**YOUR TASK:** Output nothing but the lines from the first line of the entries to the line with "def execMb2DeliveryOut (s", inclusive, exactly as they read.

**AVAILABLE RECORDS:**

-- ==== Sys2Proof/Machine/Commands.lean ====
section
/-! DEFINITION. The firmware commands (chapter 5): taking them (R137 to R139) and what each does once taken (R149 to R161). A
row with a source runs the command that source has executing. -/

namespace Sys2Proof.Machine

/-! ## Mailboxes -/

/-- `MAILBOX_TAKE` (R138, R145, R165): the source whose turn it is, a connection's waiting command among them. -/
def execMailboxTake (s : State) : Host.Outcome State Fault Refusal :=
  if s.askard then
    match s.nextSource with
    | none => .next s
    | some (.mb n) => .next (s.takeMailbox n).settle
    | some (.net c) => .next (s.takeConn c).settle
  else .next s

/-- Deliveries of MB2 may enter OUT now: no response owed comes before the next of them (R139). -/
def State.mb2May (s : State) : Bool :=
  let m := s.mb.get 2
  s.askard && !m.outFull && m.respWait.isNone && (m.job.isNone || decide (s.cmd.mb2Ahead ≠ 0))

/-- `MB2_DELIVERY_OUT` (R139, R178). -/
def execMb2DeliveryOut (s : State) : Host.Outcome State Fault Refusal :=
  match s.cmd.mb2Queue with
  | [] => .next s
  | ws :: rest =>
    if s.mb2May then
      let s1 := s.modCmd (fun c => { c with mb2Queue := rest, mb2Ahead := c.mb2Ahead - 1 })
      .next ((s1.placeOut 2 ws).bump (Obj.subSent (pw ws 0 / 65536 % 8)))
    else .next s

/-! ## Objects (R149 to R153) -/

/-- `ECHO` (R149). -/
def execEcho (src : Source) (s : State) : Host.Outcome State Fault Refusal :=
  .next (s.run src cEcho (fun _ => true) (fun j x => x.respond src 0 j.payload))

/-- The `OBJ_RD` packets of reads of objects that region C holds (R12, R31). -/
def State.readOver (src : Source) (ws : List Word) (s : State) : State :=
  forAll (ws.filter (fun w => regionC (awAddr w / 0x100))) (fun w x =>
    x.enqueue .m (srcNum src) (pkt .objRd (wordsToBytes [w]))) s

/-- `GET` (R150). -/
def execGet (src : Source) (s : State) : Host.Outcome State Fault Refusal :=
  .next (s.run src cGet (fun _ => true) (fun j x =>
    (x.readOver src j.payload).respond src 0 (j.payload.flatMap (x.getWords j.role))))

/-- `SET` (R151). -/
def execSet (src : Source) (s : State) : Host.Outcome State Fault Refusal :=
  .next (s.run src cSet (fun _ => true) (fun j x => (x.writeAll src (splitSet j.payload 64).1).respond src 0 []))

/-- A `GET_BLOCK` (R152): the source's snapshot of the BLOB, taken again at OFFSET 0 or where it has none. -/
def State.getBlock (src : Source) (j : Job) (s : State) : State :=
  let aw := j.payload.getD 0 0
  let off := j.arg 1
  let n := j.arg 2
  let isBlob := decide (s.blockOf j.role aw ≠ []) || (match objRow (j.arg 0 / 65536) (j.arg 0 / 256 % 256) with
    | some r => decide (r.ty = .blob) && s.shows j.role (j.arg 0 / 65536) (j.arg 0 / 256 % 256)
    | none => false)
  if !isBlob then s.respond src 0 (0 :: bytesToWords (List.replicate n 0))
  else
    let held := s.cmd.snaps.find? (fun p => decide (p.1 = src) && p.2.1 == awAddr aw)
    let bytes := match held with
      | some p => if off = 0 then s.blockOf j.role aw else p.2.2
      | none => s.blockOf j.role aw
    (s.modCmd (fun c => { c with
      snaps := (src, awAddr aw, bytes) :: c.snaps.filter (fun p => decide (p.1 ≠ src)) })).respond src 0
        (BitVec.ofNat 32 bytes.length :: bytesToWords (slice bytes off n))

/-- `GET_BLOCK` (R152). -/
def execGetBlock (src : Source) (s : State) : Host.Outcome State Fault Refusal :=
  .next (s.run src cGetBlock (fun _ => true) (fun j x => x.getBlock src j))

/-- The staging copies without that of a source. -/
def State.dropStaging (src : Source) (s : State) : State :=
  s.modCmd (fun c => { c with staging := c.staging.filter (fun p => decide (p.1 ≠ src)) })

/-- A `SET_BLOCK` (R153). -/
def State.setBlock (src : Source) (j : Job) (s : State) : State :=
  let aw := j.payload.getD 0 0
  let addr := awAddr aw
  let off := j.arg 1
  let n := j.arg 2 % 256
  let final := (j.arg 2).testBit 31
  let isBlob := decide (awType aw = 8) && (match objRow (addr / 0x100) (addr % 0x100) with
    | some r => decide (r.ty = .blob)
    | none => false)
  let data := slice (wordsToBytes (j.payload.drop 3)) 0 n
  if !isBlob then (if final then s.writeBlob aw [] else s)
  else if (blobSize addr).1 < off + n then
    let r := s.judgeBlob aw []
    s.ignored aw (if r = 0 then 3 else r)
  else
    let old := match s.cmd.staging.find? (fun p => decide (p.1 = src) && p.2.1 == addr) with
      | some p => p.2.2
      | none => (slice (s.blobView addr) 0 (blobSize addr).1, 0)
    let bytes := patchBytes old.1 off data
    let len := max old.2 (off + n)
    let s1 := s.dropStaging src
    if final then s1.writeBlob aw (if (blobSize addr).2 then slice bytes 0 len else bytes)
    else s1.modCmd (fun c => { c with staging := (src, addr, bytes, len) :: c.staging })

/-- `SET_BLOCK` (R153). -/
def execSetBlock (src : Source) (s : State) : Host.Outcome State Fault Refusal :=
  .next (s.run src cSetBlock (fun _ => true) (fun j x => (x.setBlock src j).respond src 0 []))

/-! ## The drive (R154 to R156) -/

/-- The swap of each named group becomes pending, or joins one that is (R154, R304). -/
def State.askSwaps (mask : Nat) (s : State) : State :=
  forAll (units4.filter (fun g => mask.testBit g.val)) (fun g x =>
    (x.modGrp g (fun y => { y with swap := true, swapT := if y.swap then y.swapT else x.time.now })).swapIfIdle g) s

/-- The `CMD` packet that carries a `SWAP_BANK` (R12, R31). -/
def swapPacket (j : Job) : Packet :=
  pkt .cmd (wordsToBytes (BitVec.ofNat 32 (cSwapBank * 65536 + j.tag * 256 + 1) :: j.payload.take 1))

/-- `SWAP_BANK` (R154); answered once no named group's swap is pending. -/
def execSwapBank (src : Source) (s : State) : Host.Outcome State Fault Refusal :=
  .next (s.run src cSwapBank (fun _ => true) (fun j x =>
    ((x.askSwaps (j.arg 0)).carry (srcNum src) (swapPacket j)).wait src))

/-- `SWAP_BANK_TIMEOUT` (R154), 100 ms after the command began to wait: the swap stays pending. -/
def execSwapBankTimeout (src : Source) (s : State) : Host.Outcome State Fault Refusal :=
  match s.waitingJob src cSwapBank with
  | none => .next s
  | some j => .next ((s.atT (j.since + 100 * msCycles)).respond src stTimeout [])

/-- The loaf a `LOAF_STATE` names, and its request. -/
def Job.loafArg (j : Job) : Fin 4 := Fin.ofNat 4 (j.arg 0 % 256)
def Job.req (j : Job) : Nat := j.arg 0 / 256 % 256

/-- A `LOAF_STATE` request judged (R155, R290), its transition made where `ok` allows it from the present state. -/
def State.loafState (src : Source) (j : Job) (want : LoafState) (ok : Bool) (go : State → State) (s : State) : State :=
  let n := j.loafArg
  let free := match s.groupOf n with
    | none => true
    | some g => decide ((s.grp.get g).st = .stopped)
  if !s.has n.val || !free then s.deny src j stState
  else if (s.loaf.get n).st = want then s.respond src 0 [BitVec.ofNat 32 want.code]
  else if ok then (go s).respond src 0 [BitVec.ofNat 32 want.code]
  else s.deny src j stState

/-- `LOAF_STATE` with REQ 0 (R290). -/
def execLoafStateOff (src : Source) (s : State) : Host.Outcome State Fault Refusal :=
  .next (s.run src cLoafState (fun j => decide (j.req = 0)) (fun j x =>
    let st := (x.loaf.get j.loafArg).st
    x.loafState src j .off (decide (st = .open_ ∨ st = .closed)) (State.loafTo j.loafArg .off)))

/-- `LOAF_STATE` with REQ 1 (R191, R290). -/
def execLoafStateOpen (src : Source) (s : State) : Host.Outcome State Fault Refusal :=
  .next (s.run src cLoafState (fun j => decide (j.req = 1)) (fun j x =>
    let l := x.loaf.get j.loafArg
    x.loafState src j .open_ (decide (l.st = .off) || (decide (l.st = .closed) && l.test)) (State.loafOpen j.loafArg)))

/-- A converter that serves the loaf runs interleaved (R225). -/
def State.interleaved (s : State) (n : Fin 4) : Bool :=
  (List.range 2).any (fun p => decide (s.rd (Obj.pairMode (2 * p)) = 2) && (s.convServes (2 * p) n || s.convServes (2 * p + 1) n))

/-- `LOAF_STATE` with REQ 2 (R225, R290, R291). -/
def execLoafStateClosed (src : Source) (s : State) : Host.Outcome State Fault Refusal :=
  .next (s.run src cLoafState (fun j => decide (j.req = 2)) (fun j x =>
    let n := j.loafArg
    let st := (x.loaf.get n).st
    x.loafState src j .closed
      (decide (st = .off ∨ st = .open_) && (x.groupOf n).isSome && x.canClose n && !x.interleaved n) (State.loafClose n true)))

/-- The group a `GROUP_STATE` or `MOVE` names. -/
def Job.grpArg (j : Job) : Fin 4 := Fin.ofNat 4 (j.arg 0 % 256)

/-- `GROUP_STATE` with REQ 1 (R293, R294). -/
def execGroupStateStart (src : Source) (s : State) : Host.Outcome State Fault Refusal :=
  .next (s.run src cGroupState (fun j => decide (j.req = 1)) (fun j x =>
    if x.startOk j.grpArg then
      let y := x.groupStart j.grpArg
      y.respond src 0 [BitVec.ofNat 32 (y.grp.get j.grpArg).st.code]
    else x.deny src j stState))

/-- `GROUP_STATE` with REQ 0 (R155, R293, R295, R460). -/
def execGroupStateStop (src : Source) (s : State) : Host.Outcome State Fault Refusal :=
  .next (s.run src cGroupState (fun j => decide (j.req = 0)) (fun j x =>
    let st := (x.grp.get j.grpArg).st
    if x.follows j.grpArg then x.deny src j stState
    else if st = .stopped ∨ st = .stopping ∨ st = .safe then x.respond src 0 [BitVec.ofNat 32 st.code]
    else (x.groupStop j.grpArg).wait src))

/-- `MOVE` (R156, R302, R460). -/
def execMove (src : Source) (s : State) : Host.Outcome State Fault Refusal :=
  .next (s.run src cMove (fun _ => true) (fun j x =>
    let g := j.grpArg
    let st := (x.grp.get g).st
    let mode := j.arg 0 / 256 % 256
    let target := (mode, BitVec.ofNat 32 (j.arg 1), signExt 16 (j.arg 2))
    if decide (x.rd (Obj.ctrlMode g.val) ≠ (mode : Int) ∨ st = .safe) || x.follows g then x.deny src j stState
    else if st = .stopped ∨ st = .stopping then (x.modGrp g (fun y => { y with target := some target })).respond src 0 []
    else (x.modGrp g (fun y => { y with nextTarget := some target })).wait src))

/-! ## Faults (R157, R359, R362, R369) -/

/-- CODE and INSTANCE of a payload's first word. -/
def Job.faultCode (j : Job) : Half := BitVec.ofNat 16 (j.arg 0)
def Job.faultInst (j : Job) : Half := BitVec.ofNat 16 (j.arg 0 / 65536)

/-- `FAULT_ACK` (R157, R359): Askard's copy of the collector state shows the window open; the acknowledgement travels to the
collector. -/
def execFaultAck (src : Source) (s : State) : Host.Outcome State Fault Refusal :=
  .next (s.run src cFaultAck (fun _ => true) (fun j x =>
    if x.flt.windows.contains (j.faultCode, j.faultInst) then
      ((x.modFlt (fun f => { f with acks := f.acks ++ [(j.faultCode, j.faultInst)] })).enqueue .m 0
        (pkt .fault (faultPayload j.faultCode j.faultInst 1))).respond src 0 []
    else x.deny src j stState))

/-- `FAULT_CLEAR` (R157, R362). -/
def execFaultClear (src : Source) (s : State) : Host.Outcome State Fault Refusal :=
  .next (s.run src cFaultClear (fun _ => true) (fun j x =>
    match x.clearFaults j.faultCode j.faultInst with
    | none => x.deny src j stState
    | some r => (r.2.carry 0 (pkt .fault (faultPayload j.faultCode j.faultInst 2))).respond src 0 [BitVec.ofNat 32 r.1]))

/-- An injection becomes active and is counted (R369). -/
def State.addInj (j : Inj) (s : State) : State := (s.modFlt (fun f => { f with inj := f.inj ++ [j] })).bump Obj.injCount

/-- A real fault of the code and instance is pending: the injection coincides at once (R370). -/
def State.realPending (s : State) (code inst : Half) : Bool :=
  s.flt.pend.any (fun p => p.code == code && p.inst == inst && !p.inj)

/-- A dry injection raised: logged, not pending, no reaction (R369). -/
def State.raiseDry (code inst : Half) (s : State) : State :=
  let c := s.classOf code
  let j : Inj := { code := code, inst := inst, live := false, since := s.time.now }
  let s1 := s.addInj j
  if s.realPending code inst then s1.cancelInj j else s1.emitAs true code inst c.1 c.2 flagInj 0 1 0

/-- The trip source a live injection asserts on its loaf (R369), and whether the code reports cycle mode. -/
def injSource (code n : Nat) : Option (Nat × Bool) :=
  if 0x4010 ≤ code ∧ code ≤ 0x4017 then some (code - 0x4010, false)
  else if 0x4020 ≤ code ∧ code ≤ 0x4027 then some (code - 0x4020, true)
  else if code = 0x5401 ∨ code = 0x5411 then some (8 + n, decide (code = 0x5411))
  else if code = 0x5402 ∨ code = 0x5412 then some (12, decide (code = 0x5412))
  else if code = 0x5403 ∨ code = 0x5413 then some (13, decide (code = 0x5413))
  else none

**WRITTEN ANSWER:**
-- ==== Sys2Proof/Machine/Commands.lean ====
section
/-! DEFINITION. The firmware commands (chapter 5): taking them (R137 to R139) and what each does once taken (R149 to R161). A
row with a source runs the command that source has executing. -/

namespace Sys2Proof.Machine

/-! ## Mailboxes -/

/-- `MAILBOX_TAKE` (R138, R145, R165): the source whose turn it is, a connection's waiting command among them. -/
def execMailboxTake (s : State) : Host.Outcome State Fault Refusal :=
  if s.askard then
    match s.nextSource with
    | none => .next s
    | some (.mb n) => .next (s.takeMailbox n).settle
    | some (.net c) => .next (s.takeConn c).settle
  else .next s

/-- Deliveries of MB2 may enter OUT now: no response owed comes before the next of them (R139). -/
def State.mb2May (s : State) : Bool :=
  let m := s.mb.get 2
  s.askard && !m.outFull && m.respWait.isNone && (m.job.isNone || decide (s.cmd.mb2Ahead ≠ 0))

/-- `MB2_DELIVERY_OUT` (R139, R178). -/
def execMb2DeliveryOut (s : State) : Host.Outcome State Fault Refusal :=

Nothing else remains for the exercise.